§ What you are asked to do: Print exactly what the entries say, line by line, from the first line down to the one with "namespace Sys2Proof.Machine", inclusive.

*** Opening Material supplied ***

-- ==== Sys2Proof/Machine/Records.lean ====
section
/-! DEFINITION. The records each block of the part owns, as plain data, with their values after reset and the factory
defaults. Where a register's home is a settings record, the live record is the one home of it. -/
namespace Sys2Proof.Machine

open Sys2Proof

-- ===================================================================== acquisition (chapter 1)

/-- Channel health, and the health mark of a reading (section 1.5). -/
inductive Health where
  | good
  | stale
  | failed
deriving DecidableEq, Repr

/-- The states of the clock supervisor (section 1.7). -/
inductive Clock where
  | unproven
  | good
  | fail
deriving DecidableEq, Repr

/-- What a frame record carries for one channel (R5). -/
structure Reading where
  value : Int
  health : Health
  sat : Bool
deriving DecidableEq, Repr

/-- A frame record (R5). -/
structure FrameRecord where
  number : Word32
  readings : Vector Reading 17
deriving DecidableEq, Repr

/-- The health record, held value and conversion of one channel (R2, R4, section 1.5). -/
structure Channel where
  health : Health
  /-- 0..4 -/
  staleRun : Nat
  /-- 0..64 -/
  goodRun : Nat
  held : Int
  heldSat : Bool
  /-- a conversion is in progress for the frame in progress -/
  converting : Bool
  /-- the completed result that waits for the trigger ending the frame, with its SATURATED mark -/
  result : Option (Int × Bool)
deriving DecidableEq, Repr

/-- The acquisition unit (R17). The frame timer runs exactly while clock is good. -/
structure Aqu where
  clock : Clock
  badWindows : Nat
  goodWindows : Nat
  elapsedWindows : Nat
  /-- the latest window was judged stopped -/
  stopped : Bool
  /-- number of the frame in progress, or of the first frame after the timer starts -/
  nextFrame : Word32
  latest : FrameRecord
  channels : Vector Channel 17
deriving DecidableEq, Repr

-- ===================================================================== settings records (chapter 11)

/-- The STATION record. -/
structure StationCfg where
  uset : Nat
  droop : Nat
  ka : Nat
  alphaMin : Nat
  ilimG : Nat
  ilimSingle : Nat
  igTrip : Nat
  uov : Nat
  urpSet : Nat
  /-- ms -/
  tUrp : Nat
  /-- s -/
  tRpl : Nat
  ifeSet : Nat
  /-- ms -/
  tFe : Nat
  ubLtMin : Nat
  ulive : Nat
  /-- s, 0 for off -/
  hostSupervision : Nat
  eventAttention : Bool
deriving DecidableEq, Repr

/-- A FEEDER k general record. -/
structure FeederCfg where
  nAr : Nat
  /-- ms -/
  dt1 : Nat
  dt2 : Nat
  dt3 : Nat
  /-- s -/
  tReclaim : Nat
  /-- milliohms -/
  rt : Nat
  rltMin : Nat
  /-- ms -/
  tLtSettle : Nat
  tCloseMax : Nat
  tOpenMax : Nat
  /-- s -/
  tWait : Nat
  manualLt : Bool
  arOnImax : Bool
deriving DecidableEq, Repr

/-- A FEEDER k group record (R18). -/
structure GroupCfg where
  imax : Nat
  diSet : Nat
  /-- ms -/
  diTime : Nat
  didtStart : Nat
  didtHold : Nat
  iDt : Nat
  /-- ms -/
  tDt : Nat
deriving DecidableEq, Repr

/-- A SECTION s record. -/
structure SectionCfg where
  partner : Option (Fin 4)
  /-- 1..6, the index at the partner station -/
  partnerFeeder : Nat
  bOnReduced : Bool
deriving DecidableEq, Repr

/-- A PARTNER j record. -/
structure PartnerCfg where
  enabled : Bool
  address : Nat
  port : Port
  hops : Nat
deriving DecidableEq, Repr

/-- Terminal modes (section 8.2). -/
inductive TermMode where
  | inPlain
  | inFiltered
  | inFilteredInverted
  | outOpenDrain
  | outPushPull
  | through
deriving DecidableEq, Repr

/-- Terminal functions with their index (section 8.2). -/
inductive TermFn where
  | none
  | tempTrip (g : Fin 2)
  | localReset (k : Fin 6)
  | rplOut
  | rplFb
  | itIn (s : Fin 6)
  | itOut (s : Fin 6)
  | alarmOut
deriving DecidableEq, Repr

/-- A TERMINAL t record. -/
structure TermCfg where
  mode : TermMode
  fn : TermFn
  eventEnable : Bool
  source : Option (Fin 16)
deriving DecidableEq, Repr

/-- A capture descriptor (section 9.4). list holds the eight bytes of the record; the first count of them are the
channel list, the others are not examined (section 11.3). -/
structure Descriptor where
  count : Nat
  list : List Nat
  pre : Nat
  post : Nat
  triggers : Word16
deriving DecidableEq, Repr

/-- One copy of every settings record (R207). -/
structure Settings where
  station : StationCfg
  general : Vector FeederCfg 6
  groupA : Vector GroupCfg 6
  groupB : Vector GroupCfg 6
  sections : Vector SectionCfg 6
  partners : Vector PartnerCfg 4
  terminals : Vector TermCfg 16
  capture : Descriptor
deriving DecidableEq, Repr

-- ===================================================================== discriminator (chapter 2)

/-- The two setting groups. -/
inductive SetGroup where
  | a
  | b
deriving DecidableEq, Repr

*** Closing Material supplied ***

§ Exercise output:
-- ==== Sys2Proof/Machine/Records.lean ====
section
/-! DEFINITION. The records each block of the part owns, as plain data, with their values after reset and the factory
defaults. Where a register's home is a settings record, the live record is the one home of it. -/
namespace Sys2Proof.Machine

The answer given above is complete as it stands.